■ TASK DESCRIPTION ■
Repeat only the lines below from the one containing "(by unfold RequestArrives; decide +kernel)⟩" through the one containing "inductive JtagIr where", inclusive, exactly as written.

Collected data
━━━

/-- A STATUS of an unknown station at a full table: refused when every entry is FRESH, and taken when one is SILENT. -/
theorem witness_unknown_station :
    Plain (crowded 99950) ∧ FrameArrives (crowded 99950) (.status 6 ⟨⟨2, 3⟩, .none, some .closed, none,
    some .closed, ⟨[], false⟩⟩) (ended peerStatus) [] ∧ (crowded 99950).pvt.length = 12 ∧ (crowded
    99950).pvt.all (fun e => e.id ≠ 6) = true ∧ ((crowded 4294667000).evictedPeer true).isSome = true ∧
    ((carries 99990 (.status 6 ⟨⟨2, 3⟩, .none, some .closed, none, some .closed, ⟨[], false⟩⟩)).map fun
    p => (p.1, p.2.1)) = some (.receiveStatus, 6) ∧ Plain crowdedByPickup ∧ FrameArrives crowdedByPickup
    (.pickup 6 ⟨3, 4⟩ 60) (ended (frameBytes 2 0x1234 6 [1, 0, 60, 3, 4])) [] ∧
    crowdedByPickup.pvt.length = 12 ∧ Calm midpointHearing ∧ midpointHearing.pvt.length < 12 ∧
    FrameArrives midpointHearing (.status 6 ⟨⟨2, 3⟩, .none, some .closed, none, some .closed, ⟨[],
    false⟩⟩) (ended peerStatus) [] := by
  refine ⟨(by unfold Plain Calm Settled; decide +kernel), (by unfold FrameArrives; decide +kernel),
    (by decide +kernel), (by decide +kernel), (by decide +kernel), (by decide +kernel),
    (by unfold Plain Calm Settled; decide +kernel), (by unfold FrameArrives; decide +kernel),
    (by decide +kernel), (by unfold Calm Settled; decide +kernel), (by decide +kernel),
    (by unfold FrameArrives; decide +kernel)⟩

/-- Four tags of other crews, and a TAG_PLACE of crew 77. -/
def fourTags : State :=
  { hearing (request 77 .tagPlace) with
    rtm := Rtm.written { rest.rtm.items with tags := [1, 2, 3, 4095].map fun n => ⟨n, .hold, .segment 31⟩ } }

/-- A TAG_PLACE in a dead time. -/
def deadTagged : State := { deadTimeState with transit := ⟨[], [ended (request 77 .tagPlace)]⟩ }

/-- TAG_PLACE of crew 0, of a new crew, repeated, changing a record, meeting a full list, and in a dead time; TAG_REMOVE and CLEAR_UNKNOWN. -/
theorem witness_tag_requests :
    Plain (hearing (request 77 .tagPlace)) ∧ TagsSound (hearing (request 77 .tagPlace)) ∧ RequestArrives
    (hearing (request 77 .tagPlace)) .tagPlace (asked 77 .tagPlace) (ended (request 77 .tagPlace)) [] ∧
    RequestArrives (hearing (request 0 .tagPlace)) .tagPlace (asked 0 .tagPlace) (ended (request 0
    .tagPlace)) [] ∧ Plain (tagged (hearing (request 77 .tagPlace))) ∧ TagsSound (tagged (hearing
    (request 77 .tagPlace))) ∧ (tagged (hearing (request 77 .tagPlace))).rtm.items.tags = [⟨77, .hold,
    .station⟩] ∧ Plain fourTags ∧ TagsSound fourTags ∧ fourTags.rtm.items.tags.length = 4 ∧ Plain
    deadTagged ∧ Indifferent deadTagged ∧ deadTagged.tagHold = false ∧ Waiting deadTagged ∧ Calm (tagged
    (hearing (request 77 .tagRemove))) ∧ RequestArrives (tagged (hearing (request 77 .tagRemove)))
    .tagRemove (asked 77 .tagRemove) (ended (request 77 .tagRemove)) [] ∧ RequestArrives (hearing
    (request 77 .clearUnknown)) .clearUnknown (asked 77 .clearUnknown) (ended (request 77
    .clearUnknown)) [] := by
  refine ⟨(by unfold Plain Calm Settled; decide +kernel), (by unfold TagsSound TagSound; decide +kernel),
    (by unfold RequestArrives; decide +kernel), (by unfold RequestArrives; decide +kernel),
    (by unfold Plain Calm Settled; decide +kernel), (by unfold TagsSound TagSound; decide +kernel),
    (by decide +kernel), (by unfold Plain Calm Settled; decide +kernel),
    (by unfold TagsSound TagSound; decide +kernel), (by decide +kernel),
    (by unfold Plain Calm Settled; decide +kernel), (by unfold Indifferent; decide +kernel),
    (by decide +kernel), (by unfold Waiting; decide +kernel),
    (by unfold Calm Settled; decide +kernel), (by unfold RequestArrives; decide +kernel),
    (by unfold RequestArrives; decide +kernel)⟩
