-- ==== Sys2Proof/Syntax.lean ====
section
/-! DEFINITION. The commands of the block with their operands. What the spec leaves to the host's memory,
to the placer, to a peer, to a sensor or to the moment of an event comes in as operands. -/

namespace Sys2Proof

open Sys2Proof.Machine

/-- An order that reaches the resolver in the same control cycle as the command and contradicts it
(R416): whether it stops, its master (0 Iluny, 1 PF, 2 pair partner, 3 VF, 4 peer), its requester id
(R417), and its ring number among the rings of one function. -/
structure Order where
  stop : Bool
  master : Nat
  requester : Nat
  ring : Nat
  deriving DecidableEq, Repr

/-- The ring of a COURSE_SUBMIT, and an order of the same control cycle that contradicts it: one that stops a course which would hold
the submitted one behind it (Table 15.16). -/
structure SubmitOrder where
  ring : Nat
  against : Option Order := none
  deriving DecidableEq, Repr

/-- What Iluny reads each 1 ms: the module input power in W, and the air-side temperature in °C (R434, R535). -/
structure IlunyReading where
  watts : Nat
  air : Nat
  deriving DecidableEq, Repr

/-- JTAG instructions (R523). -/
inductive JtagIr where
  | bypass | idcode | sample | extest | vendor
  deriving DecidableEq, Repr

/-- A VE instruction's fields (Table 10.2), without its opcode. -/
structure VeIns where
  typ : Nat := 0
  vl : Nat := 128
  d : Nat := 0
  a : Nat := 0
  b : Nat := 0
  c : Nat := 0
  msk : Nat := 0
  imm : Nat := 0
  deriving DecidableEq, Repr

/-- A Dunnath header's fields (Table 13.4), without LEN's payload: TYPE stands in the message. -/
structure DnHdr where
  ver : Nat := 2
  veto : Bool := false
  rescaled : Bool := false
  last : Bool := false
  retx : Bool := false
  attempt : Nat := 0
  channel : Nat := 0
  device : Bool := false
  leg : Nat := 0
  session : Nat := 0
  psn : Nat := 0
  ackPsn : Nat := 0
  credit : Nat := 0
  epoch : Nat := 0
  gen : Nat := 0
  len : Nat := 0
  xctx : Nat := 0
  deriving DecidableEq, Repr

/-- What an expert CTRL payload names (Table 14.4). -/
structure ExpertKey where
  operand : Nat
  expert : Nat
  course : Nat
  station : Nat
  deriving DecidableEq, Repr

/-- What a step-round message carries (R360): the function, the course and its step and attempt; `final` tells the
round at the course's end from an agreement of probe values (R262); veto, and by tensor amax with overflow, and the
probe's amax. -/
structure StepRound where
  func : Nat
  course : Nat
  step : Nat
  attempt : Nat
  final : Bool
  veto : Bool := false
  weir : List (Nat × Nat × Bool) := []
  probe : List (Nat × Nat) := []
  deriving DecidableEq, Repr

/-- What a REPEAT or a GIVE_UP names (R361, R362). -/
structure StepName where
  func : Nat
  course : Nat
  step : Nat
  attempt : Nat
  deriving DecidableEq, Repr

/-- The payload of exchange DATA (13.6, 13.7): a tile of values as they travel, FP32 or encoded with its scales; the `lo` of each
where pairs travel; on the pre-pass its bytes, one for each scale block. -/
structure XLoad where
  x : Tile := {}
  pair : Bool := false
  lo : FMap Nat := []
  bytes : List Nat := []
  deriving DecidableEq, Repr

/-- The message of a Dunnath packet by TYPE and CTRL subtype (Tables 13.5 and 14.4). A DATA packet that does not end
its tile is a `frag`; the last one stands for the tile it completes. A CREDIT that opens an exchange channel names the
course, station and port of the instance that its sender runs there. -/
inductive NetMsg where
  | frag
  | part (course station port : Nat) (veto : Bool) (x : XLoad)
  | block (k : ExpertKey) (x : Tile)
  | rows (k : ExpertKey) (x : Tile)
  | answer (k : ExpertKey) (x : Tile)
  | ack
  | nak (psn : Nat)
  | credit (instance_ : Option (Nat × Nat × Nat))
  | openReq (ver : Nat)
  | openAck (ver : Nat)
  | closeReq
  | stepDone (m : StepRound)
  | repeatStep (m : StepName)
  | giveUp (m : StepName)
  | fetch (k : ExpertKey)
  | ship (k : ExpertKey)
  | answerEnd (k : ExpertKey)
  | cancel (k : ExpertKey)
  | deny (k : ExpertKey)
  | reply (code psn : Nat)
  deriving DecidableEq, Repr

/-- A ready tile task of a core as the scheduler classes it (R431): the engine cycles that its throughput model gives, and the
counts of Table 16.1's items (R421). -/
structure ReadyTask where
  course : Nat
  station : Nat
  tile : Nat
  cycles : Nat := 0
  counts : List Nat := []
  deriving DecidableEq, Repr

━━━

■ WORKED SOLUTION ■
    (by unfold RequestArrives; decide +kernel)⟩
-- ==== Sys2Proof/Syntax.lean ====
section
/-! DEFINITION. The commands of the block with their operands. What the spec leaves to the host's memory,
to the placer, to a peer, to a sensor or to the moment of an event comes in as operands. -/

namespace Sys2Proof

open Sys2Proof.Machine

/-- An order that reaches the resolver in the same control cycle as the command and contradicts it
(R416): whether it stops, its master (0 Iluny, 1 PF, 2 pair partner, 3 VF, 4 peer), its requester id
(R417), and its ring number among the rings of one function. -/
structure Order where
  stop : Bool
  master : Nat
  requester : Nat
  ring : Nat
  deriving DecidableEq, Repr

/-- The ring of a COURSE_SUBMIT, and an order of the same control cycle that contradicts it: one that stops a course which would hold
the submitted one behind it (Table 15.16). -/
structure SubmitOrder where
  ring : Nat
  against : Option Order := none
  deriving DecidableEq, Repr

/-- What Iluny reads each 1 ms: the module input power in W, and the air-side temperature in °C (R434, R535). -/
structure IlunyReading where
  watts : Nat
  air : Nat
  deriving DecidableEq, Repr

/-- JTAG instructions (R523). -/
inductive JtagIr where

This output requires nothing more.